AFC Wimbledon 0-0 Mansfield Town
Ninety minutes happened
Some games sparkle. Some grind. This one just… existed.
A goalless draw that never really threatened to be anything else, played out sideways, backwards, and mostly in our own half.
Four days after the narrow defeat at Exeter, Wimbledon were back at Plough Lane for the last home game before Christmas. Festive vibes. Cold air. Haydon in a Santa Hat. The faint hope that someone might try something a bit brave. We were mostly disappointed.
The team
Johnnie Jackson made four changes. Some enforced. Some rotation. All understandable on paper.
In came Callum Deccock, Ryan Johnson, Myles Hippolyte and Isaac Ogundere. Out went Reeves ©, Riley Harbottle, Omar Bugiel and Patrick Bauer.
The defence felt stronger. The midfield felt reshuffled. The attack felt… theoretical.
Mansfield arrived with two changes of their own, including former Don Ryan Sweeney. There was polite applause. Then 90 minutes of mutual non-aggression.
The match
The most exciting moment came inside the first minute. Which tells you a lot.
Nathan Bishop was forced into action straight away, coming out and making himself big. It was sharp. It was alert. It was also the high-water mark.
Wimbledon’s best moments came through Nathan Asiimwe, who at least looked interested in moving forwards. Early on he chopped inside and sliced high and wide.

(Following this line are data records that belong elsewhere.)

def execQueueEnable (r : Req) (q : Fin 4096) (v : Word) (s : State) : Out :=
  .next (s.gateW r (R.Q_CTL q) (·.qCtlWrite q (v ||| 1)))

def execQueueDisable (r : Req) (q : Fin 4096) (v : Word) (s : State) : Out :=
  .next (s.gateW r (R.Q_CTL q) (·.qCtlWrite q (v &&& ~~~1)))

def execQueuePause (r : Req) (q : Fin 4096) (v : Word) (s : State) : Out :=
  .next (s.gateW r (R.Q_CTL q) (·.qCtlWrite q (v ||| 4)))

def execPauseClear (r : Req) (q : Fin 4096) (v : Word) (s : State) : Out :=
  .next (s.gateW r (R.Q_CTL q) (·.qCtlWrite q (v &&& ~~~4)))

def execQueueFlush (r : Req) (q : Fin 4096) (v : Word) (s : State) : Out :=
  .next (s.gateW r (R.Q_CTL q) (·.qCtlWrite q (v ||| 0x100)))

def execFlushComplete (q : Fin 4096) (s : State) : Out := .next (s.flushDone q)

def execCntSnap (r : Req) (q : Fin 4096) (v : Word) (s : State) : Out :=
  .next (s.gateW r (R.Q_CTL q) (·.qCtlWrite q (v ||| 0x200)))

def execQCntClr (r : Req) (q : Fin 4096) (v : Word) (s : State) : Out :=
  .next (s.gateW r (R.Q_CTL q) (·.qCtlWrite q (v ||| 0x400)))

def execQueuePrioWrite (r : Req) (q : Fin 4096) (v : Word) (s : State) : Out :=
  .next (s.gateW r (R.Q_PRIO q) (·.qPrioWrite q v))

def execQueueCfgWrite (r : Req) (q : Fin 4096) (k : QCfgReg) (v : Word) (s : State) : Out :=
  .next (s.gateW r (qCfgOff q k) (·.qCfgWrite q k v))

def execSqKick (r : Req) (q : Fin 4096) (_v : Word) (s : State) : Out :=
  .next (s.gateW r (R.SQ_KICK q) (·.kick q))

def execDescFetchComplete (q : Fin 4096) (s : State) : Out := .next (s.fetchArrive q)

def execRereadComplete (q : Fin 4096) (s : State) : Out := .next (s.rereadArrive q)

def execJobDispatch (p : Res) (s : State) : Out := .next (s.dispatchAt p)

def execFenceRelease (q : Fin 4096) (s : State) : Out :=
  .next (match s.fenceReady q with
    | some h => if dOpcode h.desc = opFence then s else (s.clr (F.Q_STAT_FENCE_WAIT q)).enlist q
    | none => s)

def execFence (q : Fin 4096) (s : State) : Out :=
  .next (match s.fenceReady q with
    | some h => if dOpcode h.desc = opFence then s.completeHand q ⟨stOk, 0, 0, engJqm, false⟩ else s
    | none => s)

def execJobComplete (j : Nat) (chk : Check) (s : State) : Out :=
  .next (match s.job? j with
    | some k => match k.kind, k.result with
      | .queue, some r => (s.checkedResult k r chk).1.jobRecord k (s.checkedResult k r chk).2
      | _, _ => s
    | none => s)

def execCqHeadWrite (r : Req) (q : Fin 4096) (v : Word) (s : State) : Out :=
  .next (s.gateW r (R.CQ_HEAD q) (·.cqHeadWrite q v))

def execHeldRecordTransfer (q : Fin 4096) (s : State) : Out := .next (s.heldTransfer q)

def execRngWaitTimeout (j : Nat) (s : State) : Out :=
  .next (match s.job? j with
    | some k =>
      if k.wait = .rng ∧ k.phase ≠ .done then
        s.withInput k fun _ => (s.inc (R.RNG_CNT 6)).failJob k (stRngNotReady, 0)
      else s
    | none => s)

def execVfFlr (vf : Fin 31) (s : State) : Out :=
  .next (s.resetQueues (fun g => s.groupOwner g == vf.val + 1) false)

end Sys2Proof.Machine
end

A quarter of an hour later, his floated ball somehow found Steve Seddon arriving late, only for the half-volley to crash against the crossbar and bounce away. Close. Too close, in fact, because that was basically it.
Mansfield had the ball in the net via a long throw and a bundled finish from Baily Cargill, but the whistle had already gone. Foul given. Everyone reset. No drama.
After that, the half drifted. Possession recycled. Passes safe. Angles predictable. Both sides seemed content to wait for the other to make a mistake. Neither obliged.
The second half started with a brief flurry. Asiimwe again, flashing a dangerous ball across the box that nobody attacked. Mansfield nearly scored an own goal. Everyone laughed. Then everyone settled back into their seats.
From there, the tempo dropped. Speculative efforts replaced clear chances. Midfield triangles went nowhere. Full-backs checked back inside. We looked neat. We looked organised. We did not look like scoring.
Mansfield were much the same. Solid. Compact. Hardly ambitious. Happy to take the point once it became clear we weren’t going to gamble.
The referee blew for full time. People stood up. Some shrugged. Nobody gasped.
What the fans are saying
We had a tactical debrief in the Phoenix after the game over a pint of San Miguel. The word “boring” was used on a least two occasions.
There was resigned acceptance. The consensus felt clear. We are tidy. We are well drilled. We are also predictable. Particularly against teams that sit back and let us have the ball.
Too much goes sideways. Too much goes backwards. When we reach the final third, the ideas thin out quickly. Without Bugiel’s chaos, Reeves © snapping things into life, or Matty Stevens movement in the box we lacked any real cutting edge.
It is not a crisis. It is not a disaster. It is just… a bit flat.
Womble of the Week: Nathan Asiimwe.
Not because he was brilliant, but because he tried. He carried the ball. He asked questions. He delivered the moments that nearly broke the game open. On an afternoon where invention was in short supply, he was at least willing to try and take a risk.
Closing thoughts
A clean sheet is fine. A point is fine. A home draw against Mansfield in December is not the end of the world.
But this felt like a game we watched rather than played. Safe. Controlled. Slightly toothless.
Johnnie Jackson will know it. The players will know it. Everyone else already does.
Onwards to Northampton. Another test. Another chance to see if we can turn possession into something sharper.
WombleWorld
The official website has confirmed that Dave Reddington spent the afternoon after the match explaining inverted full-backs to a festive reindeer.